WHAT YOU HAVE TO DO: At the line containing "0x300800000001 = .error .csrReadData := by decide", begin setting down the entries exactly, and stop only after the last line.

MATERIAL SHOWN:

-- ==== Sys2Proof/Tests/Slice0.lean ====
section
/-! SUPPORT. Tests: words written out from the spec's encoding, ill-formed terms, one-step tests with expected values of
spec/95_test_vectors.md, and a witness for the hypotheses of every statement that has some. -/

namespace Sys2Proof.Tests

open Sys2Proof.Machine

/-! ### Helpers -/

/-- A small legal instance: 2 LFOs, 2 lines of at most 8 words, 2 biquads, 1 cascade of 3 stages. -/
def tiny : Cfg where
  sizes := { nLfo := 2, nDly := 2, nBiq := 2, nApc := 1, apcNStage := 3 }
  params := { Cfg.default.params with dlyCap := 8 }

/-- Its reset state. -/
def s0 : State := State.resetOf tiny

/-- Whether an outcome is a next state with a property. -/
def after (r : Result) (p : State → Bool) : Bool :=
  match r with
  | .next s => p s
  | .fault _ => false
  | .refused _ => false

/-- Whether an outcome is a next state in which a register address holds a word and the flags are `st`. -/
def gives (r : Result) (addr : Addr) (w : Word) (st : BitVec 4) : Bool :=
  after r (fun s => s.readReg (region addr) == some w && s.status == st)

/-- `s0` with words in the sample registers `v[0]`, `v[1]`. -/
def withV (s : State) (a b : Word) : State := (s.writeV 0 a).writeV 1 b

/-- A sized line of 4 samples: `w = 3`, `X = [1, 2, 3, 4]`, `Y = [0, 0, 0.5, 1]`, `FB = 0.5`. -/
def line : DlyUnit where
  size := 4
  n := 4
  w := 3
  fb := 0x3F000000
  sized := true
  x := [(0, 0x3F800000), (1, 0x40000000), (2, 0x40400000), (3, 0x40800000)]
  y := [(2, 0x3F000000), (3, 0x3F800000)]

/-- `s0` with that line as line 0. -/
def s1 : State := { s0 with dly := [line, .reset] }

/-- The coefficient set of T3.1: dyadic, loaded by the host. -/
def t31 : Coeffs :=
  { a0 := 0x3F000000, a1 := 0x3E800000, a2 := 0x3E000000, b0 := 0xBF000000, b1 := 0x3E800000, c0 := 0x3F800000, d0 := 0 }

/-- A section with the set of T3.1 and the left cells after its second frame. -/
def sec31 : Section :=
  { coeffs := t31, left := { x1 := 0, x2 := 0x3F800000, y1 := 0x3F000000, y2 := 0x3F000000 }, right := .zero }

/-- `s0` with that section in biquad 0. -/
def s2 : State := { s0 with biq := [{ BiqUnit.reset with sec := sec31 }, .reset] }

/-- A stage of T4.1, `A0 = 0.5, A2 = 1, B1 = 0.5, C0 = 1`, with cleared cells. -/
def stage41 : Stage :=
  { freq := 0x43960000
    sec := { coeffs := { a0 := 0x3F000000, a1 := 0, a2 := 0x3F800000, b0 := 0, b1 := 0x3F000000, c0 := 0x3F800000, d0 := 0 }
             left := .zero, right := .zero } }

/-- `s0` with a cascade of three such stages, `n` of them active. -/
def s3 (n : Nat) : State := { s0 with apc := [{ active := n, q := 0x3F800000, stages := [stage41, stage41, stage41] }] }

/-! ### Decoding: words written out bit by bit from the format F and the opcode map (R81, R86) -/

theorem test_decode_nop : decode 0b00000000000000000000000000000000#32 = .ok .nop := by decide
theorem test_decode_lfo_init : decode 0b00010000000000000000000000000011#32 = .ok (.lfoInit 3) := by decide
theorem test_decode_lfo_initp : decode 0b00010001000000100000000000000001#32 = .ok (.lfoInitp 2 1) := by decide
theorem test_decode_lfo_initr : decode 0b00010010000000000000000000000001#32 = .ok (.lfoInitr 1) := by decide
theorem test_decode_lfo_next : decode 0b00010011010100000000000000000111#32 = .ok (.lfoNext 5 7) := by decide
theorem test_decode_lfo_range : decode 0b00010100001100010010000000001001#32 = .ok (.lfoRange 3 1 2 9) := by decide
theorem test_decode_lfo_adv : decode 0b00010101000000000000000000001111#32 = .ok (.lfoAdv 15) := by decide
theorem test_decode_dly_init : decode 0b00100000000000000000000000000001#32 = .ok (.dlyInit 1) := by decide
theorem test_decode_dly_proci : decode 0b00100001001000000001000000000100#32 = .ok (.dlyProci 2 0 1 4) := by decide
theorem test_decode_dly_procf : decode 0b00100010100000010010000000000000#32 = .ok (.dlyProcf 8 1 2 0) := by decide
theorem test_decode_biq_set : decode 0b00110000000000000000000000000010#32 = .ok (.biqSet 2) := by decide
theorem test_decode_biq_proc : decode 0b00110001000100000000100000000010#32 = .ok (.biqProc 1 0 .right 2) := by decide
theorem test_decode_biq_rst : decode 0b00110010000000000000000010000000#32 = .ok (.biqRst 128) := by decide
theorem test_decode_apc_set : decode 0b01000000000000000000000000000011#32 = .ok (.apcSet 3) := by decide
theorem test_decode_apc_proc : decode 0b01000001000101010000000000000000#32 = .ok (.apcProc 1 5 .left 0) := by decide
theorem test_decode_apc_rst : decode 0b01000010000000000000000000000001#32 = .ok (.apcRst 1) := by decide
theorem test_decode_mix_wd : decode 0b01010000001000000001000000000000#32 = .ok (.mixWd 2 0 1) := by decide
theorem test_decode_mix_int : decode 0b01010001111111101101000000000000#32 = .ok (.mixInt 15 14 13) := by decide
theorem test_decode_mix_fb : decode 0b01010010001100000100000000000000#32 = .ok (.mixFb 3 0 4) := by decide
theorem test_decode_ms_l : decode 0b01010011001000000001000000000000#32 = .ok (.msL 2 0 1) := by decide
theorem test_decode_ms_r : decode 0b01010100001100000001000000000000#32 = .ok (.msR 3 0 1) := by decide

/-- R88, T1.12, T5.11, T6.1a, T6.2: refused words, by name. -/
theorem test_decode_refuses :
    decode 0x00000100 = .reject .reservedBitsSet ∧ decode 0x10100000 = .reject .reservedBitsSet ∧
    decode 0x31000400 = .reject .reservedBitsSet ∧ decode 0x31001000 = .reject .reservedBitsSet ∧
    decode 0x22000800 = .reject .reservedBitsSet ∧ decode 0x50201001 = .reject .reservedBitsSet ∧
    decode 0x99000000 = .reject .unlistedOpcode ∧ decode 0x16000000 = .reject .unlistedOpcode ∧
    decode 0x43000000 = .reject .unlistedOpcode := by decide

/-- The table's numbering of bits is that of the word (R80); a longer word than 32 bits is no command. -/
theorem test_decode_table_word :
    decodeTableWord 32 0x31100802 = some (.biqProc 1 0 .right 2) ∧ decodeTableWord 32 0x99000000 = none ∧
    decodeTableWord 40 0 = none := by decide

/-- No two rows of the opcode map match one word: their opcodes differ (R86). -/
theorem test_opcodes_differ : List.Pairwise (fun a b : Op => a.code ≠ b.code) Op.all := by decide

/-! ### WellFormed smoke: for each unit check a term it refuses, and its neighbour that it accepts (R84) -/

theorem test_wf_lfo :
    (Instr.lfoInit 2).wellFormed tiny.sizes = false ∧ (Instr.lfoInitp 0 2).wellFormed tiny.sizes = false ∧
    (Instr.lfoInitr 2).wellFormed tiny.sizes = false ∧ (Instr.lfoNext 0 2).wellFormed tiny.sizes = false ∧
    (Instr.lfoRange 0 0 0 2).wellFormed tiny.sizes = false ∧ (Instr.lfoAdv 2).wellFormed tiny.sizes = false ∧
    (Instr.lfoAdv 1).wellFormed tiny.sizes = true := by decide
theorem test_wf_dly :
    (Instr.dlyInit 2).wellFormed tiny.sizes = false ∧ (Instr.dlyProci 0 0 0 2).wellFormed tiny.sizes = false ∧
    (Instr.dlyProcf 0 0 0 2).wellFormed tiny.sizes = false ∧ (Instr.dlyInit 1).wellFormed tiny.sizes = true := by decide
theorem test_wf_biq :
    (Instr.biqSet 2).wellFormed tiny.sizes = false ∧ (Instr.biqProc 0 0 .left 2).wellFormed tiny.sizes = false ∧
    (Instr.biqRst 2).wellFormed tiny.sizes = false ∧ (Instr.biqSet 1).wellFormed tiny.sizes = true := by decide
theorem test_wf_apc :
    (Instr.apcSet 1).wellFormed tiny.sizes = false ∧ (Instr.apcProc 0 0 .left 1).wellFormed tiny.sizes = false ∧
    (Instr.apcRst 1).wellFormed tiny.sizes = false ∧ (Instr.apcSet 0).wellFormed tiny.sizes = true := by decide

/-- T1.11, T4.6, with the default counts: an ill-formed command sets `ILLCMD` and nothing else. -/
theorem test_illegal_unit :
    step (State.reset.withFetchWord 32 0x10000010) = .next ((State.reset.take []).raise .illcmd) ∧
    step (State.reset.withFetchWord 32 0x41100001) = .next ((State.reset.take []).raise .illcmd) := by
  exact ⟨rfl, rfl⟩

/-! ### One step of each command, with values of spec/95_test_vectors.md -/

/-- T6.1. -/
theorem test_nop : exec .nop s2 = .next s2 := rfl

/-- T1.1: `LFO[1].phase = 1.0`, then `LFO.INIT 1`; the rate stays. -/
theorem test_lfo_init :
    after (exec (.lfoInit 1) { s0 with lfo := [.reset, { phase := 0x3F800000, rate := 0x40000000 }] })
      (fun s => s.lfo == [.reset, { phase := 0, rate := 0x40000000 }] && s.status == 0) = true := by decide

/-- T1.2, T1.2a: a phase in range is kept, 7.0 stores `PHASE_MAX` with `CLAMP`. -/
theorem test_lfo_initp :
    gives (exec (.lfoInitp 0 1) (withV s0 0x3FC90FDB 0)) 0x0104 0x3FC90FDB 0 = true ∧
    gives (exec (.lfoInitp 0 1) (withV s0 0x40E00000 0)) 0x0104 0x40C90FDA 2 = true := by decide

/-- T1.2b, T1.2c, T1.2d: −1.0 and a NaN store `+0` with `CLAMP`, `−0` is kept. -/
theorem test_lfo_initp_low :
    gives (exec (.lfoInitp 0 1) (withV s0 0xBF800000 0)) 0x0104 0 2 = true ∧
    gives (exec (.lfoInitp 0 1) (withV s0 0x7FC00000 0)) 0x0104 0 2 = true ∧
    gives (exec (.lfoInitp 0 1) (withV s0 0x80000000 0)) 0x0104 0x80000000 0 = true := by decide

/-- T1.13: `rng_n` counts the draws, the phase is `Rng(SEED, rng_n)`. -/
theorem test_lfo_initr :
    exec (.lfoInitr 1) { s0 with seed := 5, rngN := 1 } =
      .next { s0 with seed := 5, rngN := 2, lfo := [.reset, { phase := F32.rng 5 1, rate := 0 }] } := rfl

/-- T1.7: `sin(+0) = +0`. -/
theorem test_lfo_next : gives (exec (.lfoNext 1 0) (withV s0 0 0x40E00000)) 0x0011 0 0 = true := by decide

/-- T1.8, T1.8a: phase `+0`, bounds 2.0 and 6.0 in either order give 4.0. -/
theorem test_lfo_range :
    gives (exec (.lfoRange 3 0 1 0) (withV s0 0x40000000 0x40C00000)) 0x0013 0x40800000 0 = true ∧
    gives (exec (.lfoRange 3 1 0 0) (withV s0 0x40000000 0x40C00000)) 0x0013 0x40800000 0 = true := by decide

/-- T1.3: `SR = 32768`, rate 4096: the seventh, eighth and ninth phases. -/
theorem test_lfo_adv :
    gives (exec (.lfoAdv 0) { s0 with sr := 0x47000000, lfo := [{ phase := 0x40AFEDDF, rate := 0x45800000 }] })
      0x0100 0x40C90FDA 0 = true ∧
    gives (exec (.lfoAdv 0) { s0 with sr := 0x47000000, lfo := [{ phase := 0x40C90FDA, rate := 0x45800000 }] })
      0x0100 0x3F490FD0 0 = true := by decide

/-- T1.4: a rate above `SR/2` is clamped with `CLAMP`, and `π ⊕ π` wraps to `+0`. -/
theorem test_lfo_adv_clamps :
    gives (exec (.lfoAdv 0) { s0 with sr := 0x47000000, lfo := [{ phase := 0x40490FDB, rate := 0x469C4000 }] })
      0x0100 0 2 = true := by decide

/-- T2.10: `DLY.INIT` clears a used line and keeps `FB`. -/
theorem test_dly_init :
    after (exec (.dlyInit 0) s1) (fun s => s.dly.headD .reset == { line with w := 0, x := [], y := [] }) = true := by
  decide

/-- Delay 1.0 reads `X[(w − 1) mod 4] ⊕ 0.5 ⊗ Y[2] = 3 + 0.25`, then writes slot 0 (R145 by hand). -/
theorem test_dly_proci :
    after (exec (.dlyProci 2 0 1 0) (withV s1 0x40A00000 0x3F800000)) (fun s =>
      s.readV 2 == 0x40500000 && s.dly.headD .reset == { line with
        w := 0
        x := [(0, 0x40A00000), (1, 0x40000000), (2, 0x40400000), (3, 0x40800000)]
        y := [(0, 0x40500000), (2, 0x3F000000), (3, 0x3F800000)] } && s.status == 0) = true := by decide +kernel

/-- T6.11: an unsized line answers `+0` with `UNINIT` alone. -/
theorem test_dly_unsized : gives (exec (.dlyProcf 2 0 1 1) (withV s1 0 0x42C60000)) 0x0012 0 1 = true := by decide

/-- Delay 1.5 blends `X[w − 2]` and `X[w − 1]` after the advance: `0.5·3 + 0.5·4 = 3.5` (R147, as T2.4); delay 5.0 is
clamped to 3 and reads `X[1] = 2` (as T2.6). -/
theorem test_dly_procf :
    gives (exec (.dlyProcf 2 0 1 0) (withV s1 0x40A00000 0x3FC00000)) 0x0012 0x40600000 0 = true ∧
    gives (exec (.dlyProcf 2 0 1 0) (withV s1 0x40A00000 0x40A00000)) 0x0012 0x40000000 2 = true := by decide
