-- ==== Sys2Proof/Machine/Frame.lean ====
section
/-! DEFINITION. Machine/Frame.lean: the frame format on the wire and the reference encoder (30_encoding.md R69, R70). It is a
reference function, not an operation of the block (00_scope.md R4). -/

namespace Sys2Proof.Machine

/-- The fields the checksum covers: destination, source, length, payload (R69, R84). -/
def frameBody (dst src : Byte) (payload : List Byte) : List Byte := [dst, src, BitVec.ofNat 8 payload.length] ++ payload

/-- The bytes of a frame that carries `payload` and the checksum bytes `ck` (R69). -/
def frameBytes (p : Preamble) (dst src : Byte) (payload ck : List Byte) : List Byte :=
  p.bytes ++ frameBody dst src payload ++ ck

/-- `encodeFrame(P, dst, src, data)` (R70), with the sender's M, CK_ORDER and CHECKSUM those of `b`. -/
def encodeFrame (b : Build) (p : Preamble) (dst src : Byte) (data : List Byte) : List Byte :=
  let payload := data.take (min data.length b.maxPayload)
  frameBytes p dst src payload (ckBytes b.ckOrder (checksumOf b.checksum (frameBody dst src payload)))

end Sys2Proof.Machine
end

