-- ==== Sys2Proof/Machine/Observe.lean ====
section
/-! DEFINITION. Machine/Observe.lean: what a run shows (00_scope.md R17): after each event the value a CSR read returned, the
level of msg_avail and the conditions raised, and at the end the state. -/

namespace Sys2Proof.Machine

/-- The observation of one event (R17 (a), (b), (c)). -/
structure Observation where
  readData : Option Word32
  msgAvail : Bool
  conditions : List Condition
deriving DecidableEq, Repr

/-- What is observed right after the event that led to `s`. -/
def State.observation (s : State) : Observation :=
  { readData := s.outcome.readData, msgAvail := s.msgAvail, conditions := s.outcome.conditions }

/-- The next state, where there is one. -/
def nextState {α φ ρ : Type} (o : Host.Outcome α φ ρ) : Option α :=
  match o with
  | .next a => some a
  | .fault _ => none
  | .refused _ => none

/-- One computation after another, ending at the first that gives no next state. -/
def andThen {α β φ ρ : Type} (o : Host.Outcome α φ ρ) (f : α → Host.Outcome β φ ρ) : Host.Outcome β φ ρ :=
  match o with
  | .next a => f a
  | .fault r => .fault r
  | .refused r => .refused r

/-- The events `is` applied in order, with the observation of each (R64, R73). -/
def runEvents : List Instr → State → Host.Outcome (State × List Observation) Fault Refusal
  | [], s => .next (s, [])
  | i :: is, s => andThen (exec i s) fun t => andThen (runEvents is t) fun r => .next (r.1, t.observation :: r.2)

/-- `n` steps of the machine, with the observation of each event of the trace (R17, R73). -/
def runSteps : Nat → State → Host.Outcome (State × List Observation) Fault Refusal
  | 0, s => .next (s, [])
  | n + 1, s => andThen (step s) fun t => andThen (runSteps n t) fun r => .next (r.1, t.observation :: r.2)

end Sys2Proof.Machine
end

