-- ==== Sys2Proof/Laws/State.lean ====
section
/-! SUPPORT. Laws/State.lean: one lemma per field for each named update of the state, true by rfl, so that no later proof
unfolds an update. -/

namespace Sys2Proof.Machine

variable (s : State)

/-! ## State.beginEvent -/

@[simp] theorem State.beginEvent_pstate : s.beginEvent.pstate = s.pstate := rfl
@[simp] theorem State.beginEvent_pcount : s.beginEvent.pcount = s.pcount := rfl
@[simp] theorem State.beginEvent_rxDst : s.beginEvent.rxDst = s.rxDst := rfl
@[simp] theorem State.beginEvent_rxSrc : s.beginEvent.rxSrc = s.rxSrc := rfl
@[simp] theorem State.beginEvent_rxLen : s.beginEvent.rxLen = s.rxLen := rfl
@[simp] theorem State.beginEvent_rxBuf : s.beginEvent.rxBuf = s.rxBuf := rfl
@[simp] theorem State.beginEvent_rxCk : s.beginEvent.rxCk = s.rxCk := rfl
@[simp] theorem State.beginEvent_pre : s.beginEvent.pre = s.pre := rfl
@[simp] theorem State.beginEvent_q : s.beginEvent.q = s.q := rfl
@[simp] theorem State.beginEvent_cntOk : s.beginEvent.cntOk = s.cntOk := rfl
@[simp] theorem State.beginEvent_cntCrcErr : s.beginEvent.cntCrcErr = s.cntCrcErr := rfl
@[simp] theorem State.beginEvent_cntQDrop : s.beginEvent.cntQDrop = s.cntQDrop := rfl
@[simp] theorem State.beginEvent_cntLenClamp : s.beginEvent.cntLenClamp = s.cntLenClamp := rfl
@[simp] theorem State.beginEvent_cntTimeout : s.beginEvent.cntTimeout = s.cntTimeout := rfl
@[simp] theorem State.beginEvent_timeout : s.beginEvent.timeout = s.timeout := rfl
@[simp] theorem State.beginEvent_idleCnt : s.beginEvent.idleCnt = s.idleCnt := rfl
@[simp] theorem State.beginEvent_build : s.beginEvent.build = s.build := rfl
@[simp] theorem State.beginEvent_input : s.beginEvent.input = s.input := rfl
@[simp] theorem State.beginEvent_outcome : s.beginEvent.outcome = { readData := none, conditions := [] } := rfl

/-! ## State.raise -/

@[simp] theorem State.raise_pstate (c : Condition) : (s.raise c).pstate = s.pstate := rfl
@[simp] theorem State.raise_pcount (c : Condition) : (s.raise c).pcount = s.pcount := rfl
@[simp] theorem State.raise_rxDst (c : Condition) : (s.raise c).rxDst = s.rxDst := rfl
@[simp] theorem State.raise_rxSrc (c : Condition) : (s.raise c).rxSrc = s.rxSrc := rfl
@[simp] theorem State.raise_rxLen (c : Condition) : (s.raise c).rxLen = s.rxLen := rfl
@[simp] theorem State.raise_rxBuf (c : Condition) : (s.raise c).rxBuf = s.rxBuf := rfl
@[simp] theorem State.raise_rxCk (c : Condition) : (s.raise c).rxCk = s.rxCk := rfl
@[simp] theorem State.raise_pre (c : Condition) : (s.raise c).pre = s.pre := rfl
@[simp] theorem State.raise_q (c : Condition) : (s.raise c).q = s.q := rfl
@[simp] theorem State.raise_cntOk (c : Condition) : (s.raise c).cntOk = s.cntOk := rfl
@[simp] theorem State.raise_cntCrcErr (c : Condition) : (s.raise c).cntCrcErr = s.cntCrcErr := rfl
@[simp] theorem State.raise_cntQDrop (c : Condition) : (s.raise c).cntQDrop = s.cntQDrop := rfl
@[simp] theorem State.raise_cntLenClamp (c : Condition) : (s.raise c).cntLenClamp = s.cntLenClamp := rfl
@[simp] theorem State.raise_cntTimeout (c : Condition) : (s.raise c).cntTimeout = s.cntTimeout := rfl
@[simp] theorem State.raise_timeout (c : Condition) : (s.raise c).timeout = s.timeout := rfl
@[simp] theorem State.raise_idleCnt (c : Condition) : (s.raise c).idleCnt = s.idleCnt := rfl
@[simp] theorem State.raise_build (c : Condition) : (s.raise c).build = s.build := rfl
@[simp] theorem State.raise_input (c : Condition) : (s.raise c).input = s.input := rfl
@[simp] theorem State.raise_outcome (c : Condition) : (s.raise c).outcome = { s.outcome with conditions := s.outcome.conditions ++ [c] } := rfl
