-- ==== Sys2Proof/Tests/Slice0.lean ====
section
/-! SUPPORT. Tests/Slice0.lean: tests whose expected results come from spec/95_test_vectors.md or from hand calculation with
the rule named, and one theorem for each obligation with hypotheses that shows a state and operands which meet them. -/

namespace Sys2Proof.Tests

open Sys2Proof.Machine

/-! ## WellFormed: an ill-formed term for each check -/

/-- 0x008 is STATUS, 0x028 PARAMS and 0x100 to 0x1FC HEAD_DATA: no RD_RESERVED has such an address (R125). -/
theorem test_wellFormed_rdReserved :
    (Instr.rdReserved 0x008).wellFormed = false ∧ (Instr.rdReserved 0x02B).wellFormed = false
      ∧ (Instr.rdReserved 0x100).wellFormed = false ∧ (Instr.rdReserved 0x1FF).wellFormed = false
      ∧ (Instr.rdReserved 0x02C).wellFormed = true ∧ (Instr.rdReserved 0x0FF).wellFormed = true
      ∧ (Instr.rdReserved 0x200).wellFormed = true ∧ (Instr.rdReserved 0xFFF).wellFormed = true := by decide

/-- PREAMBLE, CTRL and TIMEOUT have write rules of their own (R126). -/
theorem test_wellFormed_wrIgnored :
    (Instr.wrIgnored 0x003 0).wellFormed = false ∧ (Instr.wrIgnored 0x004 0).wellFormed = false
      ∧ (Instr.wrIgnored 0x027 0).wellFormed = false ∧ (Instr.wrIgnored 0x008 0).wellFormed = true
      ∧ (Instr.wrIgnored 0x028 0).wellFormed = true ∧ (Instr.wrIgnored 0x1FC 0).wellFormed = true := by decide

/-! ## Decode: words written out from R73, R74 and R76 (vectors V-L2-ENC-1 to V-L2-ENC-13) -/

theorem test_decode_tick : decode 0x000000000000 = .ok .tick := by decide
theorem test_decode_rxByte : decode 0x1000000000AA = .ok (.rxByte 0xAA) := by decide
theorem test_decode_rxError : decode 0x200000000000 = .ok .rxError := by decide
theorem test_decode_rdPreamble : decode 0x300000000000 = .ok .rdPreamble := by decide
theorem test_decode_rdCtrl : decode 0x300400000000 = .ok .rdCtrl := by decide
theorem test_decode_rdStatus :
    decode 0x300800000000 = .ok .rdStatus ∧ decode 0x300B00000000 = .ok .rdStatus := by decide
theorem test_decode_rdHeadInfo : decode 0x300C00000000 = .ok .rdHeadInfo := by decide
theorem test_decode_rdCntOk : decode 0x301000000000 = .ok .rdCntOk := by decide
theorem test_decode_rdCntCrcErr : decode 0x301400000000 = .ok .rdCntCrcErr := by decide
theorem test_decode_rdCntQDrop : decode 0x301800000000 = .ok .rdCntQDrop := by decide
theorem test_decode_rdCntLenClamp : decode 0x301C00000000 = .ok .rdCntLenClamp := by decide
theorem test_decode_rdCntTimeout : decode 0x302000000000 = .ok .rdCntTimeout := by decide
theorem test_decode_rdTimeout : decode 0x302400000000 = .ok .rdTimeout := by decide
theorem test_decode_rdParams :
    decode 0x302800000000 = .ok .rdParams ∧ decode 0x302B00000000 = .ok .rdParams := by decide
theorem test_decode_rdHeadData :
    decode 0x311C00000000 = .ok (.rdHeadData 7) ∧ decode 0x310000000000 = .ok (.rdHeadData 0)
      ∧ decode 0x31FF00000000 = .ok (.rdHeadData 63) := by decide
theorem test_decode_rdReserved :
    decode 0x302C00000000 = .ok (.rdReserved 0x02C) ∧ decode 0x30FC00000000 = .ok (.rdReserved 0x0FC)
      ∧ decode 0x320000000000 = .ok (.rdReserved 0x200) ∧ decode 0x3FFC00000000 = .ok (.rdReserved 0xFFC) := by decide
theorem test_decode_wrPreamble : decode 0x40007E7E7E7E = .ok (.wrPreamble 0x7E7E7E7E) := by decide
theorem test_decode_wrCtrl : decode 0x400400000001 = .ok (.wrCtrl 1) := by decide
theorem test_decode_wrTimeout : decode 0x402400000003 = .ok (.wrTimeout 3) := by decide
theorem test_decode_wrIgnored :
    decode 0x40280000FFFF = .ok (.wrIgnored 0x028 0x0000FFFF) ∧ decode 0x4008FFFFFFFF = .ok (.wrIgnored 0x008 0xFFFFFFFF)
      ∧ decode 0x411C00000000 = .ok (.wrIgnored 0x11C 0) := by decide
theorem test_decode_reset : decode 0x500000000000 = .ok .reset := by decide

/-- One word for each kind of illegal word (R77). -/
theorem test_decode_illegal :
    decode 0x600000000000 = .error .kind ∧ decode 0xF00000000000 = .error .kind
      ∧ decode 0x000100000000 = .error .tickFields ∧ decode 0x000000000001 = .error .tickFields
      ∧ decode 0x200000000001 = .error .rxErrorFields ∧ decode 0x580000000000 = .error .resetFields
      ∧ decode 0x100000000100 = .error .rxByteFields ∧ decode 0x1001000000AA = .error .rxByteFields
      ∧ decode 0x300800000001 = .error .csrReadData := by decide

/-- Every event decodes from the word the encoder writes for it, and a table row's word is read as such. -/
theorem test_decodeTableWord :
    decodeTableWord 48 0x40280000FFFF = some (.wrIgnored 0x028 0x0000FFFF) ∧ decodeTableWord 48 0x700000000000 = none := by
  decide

RESPONSE TO THE TASK:
      ∧ decode 0x300800000001 = .error .csrReadData := by decide

/-- Every event decodes from the word the encoder writes for it, and a table row's word is read as such. -/
theorem test_decodeTableWord :
    decodeTableWord 48 0x40280000FFFF = some (.wrIgnored 0x028 0x0000FFFF) ∧ decodeTableWord 48 0x700000000000 = none := by
  decide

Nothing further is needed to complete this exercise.